First, I’d tell her that it is possible to be a mom and a real human being at the same time.
It feels overwhelming to watch all the “real people” get up with an alarm clock (rather than a screaming toddler), get dressed with both hands, go to a job where they’re not covered in marker and get to talk to other adult humans, then actually clock out, go home, and get to relax. None of those things happen when you’re a mom. You’re on the clock from the second you open your eyes until you fall asleep mid-verse singing the fifteenth round of “You Are My Sunshine” to a squirming mini-me.
I’d tell her that it does take more work than any of these “non-mom humans” have to exert for their jobs, but we get to actually watch our kids grow up and have a career at the same time, so it’s worth it.

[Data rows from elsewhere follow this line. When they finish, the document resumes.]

theorem removeHold_facts {u : State} (d : u.DriveInv) (m : u.misaligned = false) (p) :
    (u.removeHold p).holds = u.holds.put p none ∧ (u.removeHold p).drive.state = if u.drive.state = .held ∧ ∀ q,
        q ≠ p → u.holds.recordOf q = none then
            (if u.runRequest = true ∧ u.drive.rest = .rested then .run else .wait) else u.drive.state := by
  unfold State.removeHold
  have emp : (u.holds.put p none).isEmpty = true ↔ ∀ q, q ≠ p → u.holds.recordOf q = none := by
    rw [HoldTable.isEmpty_iff]
    constructor
    · intro h q hq; have := h q; rwa [HoldTable.recordOf_put, if_neg hq] at this
    · intro h q; rw [HoldTable.recordOf_put]; split
      · rfl
      · rename_i hq; exact h q hq
  split
  · rename_i e
    have same : u.holds.put p none = u.holds := by
      have : ∀ (h : HoldTable), h.recordOf p = none → h.put p none = h := by
        rintro ⟨rs, a, b⟩ h
        unfold HoldTable.put
        congr 1
        apply Vector.ext
        intro i hi
        rw [Vector.getElem_set]
        split
        · rename_i k
          have : rs.get (placeOf p) = none := h
          rw [Vector.get_eq_getElem] at this
          subst k; exact this.symm
        · rfl
      exact this _ e
    refine ⟨same.symm, ?_⟩
    rw [if_neg]; rintro ⟨a, b⟩
    have := held_nonempty d a
    rw [← same, emp.mpr b] at this; cases this
  · rename_i r e
    dsimp only
    have ss := setHolds_settled d (u.holds.put p none)
    by_cases em : (u.holds.put p none).isEmpty = true
    · rw [if_pos (by exact em)]
      have em' := emp.mp em
      rw [em] at ss; simp only [Bool.true_eq_false, if_false] at ss
      refine ⟨(setHolds_settle d m _).1, ?_⟩
      · rw [(setHolds_settle d m _).2, ss]
        have ne : ¬(u.drive.state = .wait ∨ u.drive.state = .run) := by
          intro h; have := moving_empty d h
          rw [HoldTable.isEmpty_iff] at this
          rw [this p] at e; cases e
        by_cases k : u.drive.state = .held
        · rw [if_pos (show u.drive.state = .wait ∨ u.drive.state = .run ∨ u.drive.state = .held from .inr (.inr k)),
              if_pos (show u.drive.state = .held ∧ ∀ q, q ≠ p → u.holds.recordOf q = none from ⟨k, em'⟩)]
        · rw [if_neg (show ¬(u.drive.state = .wait ∨ u.drive.state = .run ∨ u.drive.state = .held) by tauto),
              if_neg (show ¬(u.drive.state = .held ∧ ∀ q, q ≠ p → u.holds.recordOf q = none) from fun z => k z.1)]
    · rw [if_neg (by exact em)]
      refine ⟨rfl, ?_⟩
      show u.drive.state = _
      rw [if_neg (fun z => em (emp.mpr z.2))]

theorem removeHold_any {u : State} (p) : (u.removeHold p).holds.recordOf p = none
    ∧ (u.removeHold p).holds.unappliedHold = u.holds.unappliedHold
    ∧ (u.removeHold p).holds.unmatchedFree = u.holds.unmatchedFree := by
  have q : Quiet (fun s t : State => (t.holds.records = s.holds.records ∨ t.holds.records = Vector.replicate 32 none) ∧ t.holds.unappliedHold = s.holds.unappliedHold ∧ t.holds.unmatchedFree = s.holds.unmatchedFree) := {
    refl := fun _ => ⟨.inl rfl, rfl, rfl⟩
    trans := by
      rintro a b c ⟨h1, h2, h3⟩ ⟨k1, k2, k3⟩
      refine ⟨?_, k2.trans h2, k3.trans h3⟩
      rcases k1 with k | k
      · rw [k]; exact h1
      · exact .inr k
    halt := fun _ _ => ⟨.inl rfl, rfl, rfl⟩
    claim := fun _ _ _ _ => ⟨.inl rfl, rfl, rfl⟩
    emptied := fun _ => ⟨.inl rfl, rfl, rfl⟩
    line := fun _ _ _ => ⟨.inl rfl, rfl, rfl⟩
    pace := fun _ _ _ _ => ⟨.inl rfl, rfl, rfl⟩
    choices := fun _ _ => ⟨.inl rfl, rfl, rfl⟩
    census := fun _ _ _ _ _ _ => ⟨.inl rfl, rfl, rfl⟩
    transition := fun s d _ _ => by
      rw [State.transition_holds]; split
      · exact ⟨.inr rfl, rfl, rfl⟩
      · exact ⟨.inl rfl, rfl, rfl⟩ }
  unfold State.removeHold
  split
  · rename_i e; exact ⟨e, rfl, rfl⟩
  · dsimp only
    have b : (u.setHolds (u.holds.put p none)).holds.recordOf p = none := by
      show (u.holds.put p none).recordOf p = none; rw [HoldTable.recordOf_put, if_pos rfl]
    split
    · obtain ⟨h1, h2, h3⟩ := q.settle (u.setHolds (u.holds.put p none))
      refine ⟨?_, h2, h3⟩
      rcases h1 with h | h
      · unfold HoldTable.recordOf at *; rw [h]; exact b
      · unfold HoldTable.recordOf; rw [h]; simp [Vector.get_eq_getElem]
    · exact ⟨b, rfl, rfl⟩

theorem matches_iff (u : State) (h : Header) : u.claimMatches h.source (some h.order) = true ↔ 1 ≤ h.source.toNat
    ∧ h.source.toNat < u.own.toNat ∧ u.orderInForce = some h.order := by
  unfold State.claimMatches; simp; constructor
  · rintro ⟨⟨a, b⟩, c⟩; exact ⟨a, b, c.symm⟩
  · rintro ⟨a, b, c⟩; exact ⟨⟨a, b⟩, c.symm⟩

theorem covering_iff (reasons : Byte) (src own : Position) (reach : Byte) : ((ReasonSet.ofByte reasons).isEmpty = false ∧ covers src reach.toNat own = true) ↔ (reasons.getLsbD 0 = true ∨ reasons.getLsbD 1 = true ∨ reasons.getLsbD 2 = true)
      ∧ src.toNat < own.toNat ∧ own.toNat ≤ src.toNat + reach.toNat := by
  unfold ReasonSet.isEmpty ReasonSet.ofByte covers
  simp only [Bool.not_eq_false', Bool.or_eq_true, decide_eq_true_eq]
  tauto

/-- A blocked census keeps the hold set. -/
theorem blocked_holds {s : State} (h : s.orders.counting = true → s.censusBlocker ≠ none) :
    s.evaluateCensus.holds = s.holds := by
  unfold State.evaluateCensus
  by_cases k : s.orders.counting = true
  · rw [if_pos k]; split
    · rfl
    · rename_i e; exact absurd e (h k)
  · rw [if_neg k]

theorem order_number {u : State} {n : Byte} (h : u.orderInForce = some n) : u.orders.number = n := by
  unfold State.orderInForce at h; split at h
  · cases h
  · exact Option.some.inj h

/-- evaluation keeps the hold set while the lead is below X -/
theorem evaluate_holds {s : State} (d : s.DriveInv) (lb : s.leadBeyondHalt = false) : s.evaluateCensus.holds = s.holds := by
  unfold State.evaluateCensus
  split
  · split
    · rfl
    · obtain ⟨p, e, -, -⟩ := completeCensus_eq s
      rw [e]
      generalize hu : (s.setOrders { s.orders with musterTimer := none, counting := false, blocker := none }).setPace p = u
      have ul : u.leadBeyondHalt = false := by rw [← lb]; apply leadBeyond_congr; rw [← hu]; rfl
      have uh : u.holds = s.holds := by rw [← hu]; rfl
      rw [settle_keeps_holds ul, uh]
      by_cases k : u.settledState = u.drive.state
      · exact .inl k
      · right
        have tt : u.topTier = s.topTier := by rw [← hu]; rfl
        have ud : u.drive = s.drive := by rw [← hu]; rfl
        cases h : s.topTier with
        | none =>
          unfold State.settledState at k ⊢; rw [tt, h] at k ⊢; dsimp only at k ⊢
          split_ifs at k ⊢ with c1 c2 c3
          · exact absurd c1.1.symm k
          · exact absurd c2.1.symm k
          · exact absurd c3.1.symm k
          · rcases State.movingTier_cases u with e | e | e <;> rw [e] <;> rfl
        | some y =>
          exfalso; apply k
          have := d.settled
          unfold State.Settled State.settledState at this
          rw [h] at this
          unfold State.settledState; rw [tt, h, ud]; exact this
  · rfl

theorem holdCounts_quiet : Quiet (fun s t : State => (t.holds.records = s.holds.records ∨ t.holds.records = Vector.replicate 32 none) ∧ t.holds.unappliedHold = s.holds.unappliedHold ∧ t.holds.unmatchedFree = s.holds.unmatchedFree) where
    refl _ := ⟨.inl rfl, rfl, rfl⟩
    trans := by
      rintro a b c ⟨h1, h2, h3⟩ ⟨k1, k2, k3⟩
      refine ⟨?_, k2.trans h2, k3.trans h3⟩
      rcases k1 with k | k
      · rw [k]; exact h1
      · exact .inr k
    halt _ _ := ⟨.inl rfl, rfl, rfl⟩
    claim _ _ _ _ := ⟨.inl rfl, rfl, rfl⟩
    emptied _ := ⟨.inl rfl, rfl, rfl⟩
    line _ _ _ := ⟨.inl rfl, rfl, rfl⟩
    pace _ _ _ _ := ⟨.inl rfl, rfl, rfl⟩
    choices _ _ := ⟨.inl rfl, rfl, rfl⟩
    census _ _ _ _ _ _ := ⟨.inl rfl, rfl, rfl⟩
    transition s d _ _ := by
      rw [State.transition_holds]; split
      · exact ⟨.inr rfl, rfl, rfl⟩
      · exact ⟨.inl rfl, rfl, rfl⟩

theorem settle_top {s : State} {d} (h : s.topTier = some d) (k : d = s.drive.state) : s.settle = s := by
  apply settle_same; unfold State.settledState; rw [h]; exact k

/-- an evaluation in a state that tiers 1 to 3 give changes no halt -/
theorem evaluate_halt {s : State} (d : s.DriveInv) (h : s.drive.state = .halted) : s.evaluateCensus.halt = s.halt
    ∧ s.evaluateCensus.drive = s.drive := by
  unfold State.evaluateCensus
  split
  · split
    · exact ⟨rfl, rfl⟩
    · obtain ⟨p, e, -, -⟩ := completeCensus_eq s
      rw [e]
      have tt := d.settled.halted_topTier h
      generalize hw : (s.setOrders { s.orders with musterTimer := none, counting := false, blocker := none }).setPace p = w
      rw [settle_top (s := w) (d := .halted) (by rw [← hw]; exact tt) (by rw [← hw]; exact h.symm), ← hw];
          exact ⟨rfl, rfl⟩
  · exact ⟨rfl, rfl⟩

theorem cause_code (b : Byte) : haltCauseOfCode b = if b.toNat ≤ 10 then some ([none, some .misalign, some .stall,
    some .creep, some .sensor, some .peerLost,
            some .panelLost, some .musterTimeout, some .loopOpen, some .seized,
                some .restart].getD b.toNat none) else none := by
  unfold haltCauseOfCode
  have := b.isLt
  generalize b.toNat = n at *
  by_cases h : n ≤ 10
  · rw [if_pos h]; interval_cases n <;> rfl
  · rw [if_neg h]; split <;> first | omega | rfl

end Sys2Proof.Machine
end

For the mom who is actively pursuing her passion and purpose, what would you say to encourage her?
Practical Advice: I’m an absolute nut for goal setting. Set regular goals. Bonus points if they’re SMART goals Write them down. Better yet, write them all down in the same place. Make work goals. Make goals for your parenting. For your marriage. I really feel that people only make serious progress when they set goals and then measure their progress towards them. You don’t want to float through your life, you want to grab it by the ear and take it where you want to go.
Emotional Advice: Keep going! The progress is never going to be as fast as you want it to be, but if you look at your success week over week (or month to month) instead of from one day to the next you’ll see how well you’re actually doing.
Just for fun questions:
What’s your favorite way to unwind from your day?
Lol, does sleep count?
Honestly, my happiest nights are when the kids go to bed on time, the hubby works a bit late so I can cuddle on our bedroom sofa and get some guilt-free laptop work time in, then he comes up when I’m starting to get sleepy anyway and we get to snuggle in bed and watch some late night comedians together on YouTube. That’s my happy place.
What’s your favorite movie and why?
I have a favorite movie plot, but it happens to happen in a lot of movies. Here’s my favorite “movie”:
Underdog who’s been overlooked by the system gets a chance to do something challenging. Everyone hates them at first because they’re the underdog and not right in some stereotypical dimension, but then there’s a training montage and by the end of the movie they kick (or save) everyone’s butts.
This is quite handy because it means my favorite movie is simultaneously GI Jane, Remember the Titans, Burlesque, Gridiron Gang, Coyote Ugly, The Replacements, and every episode of The Biggest Loser.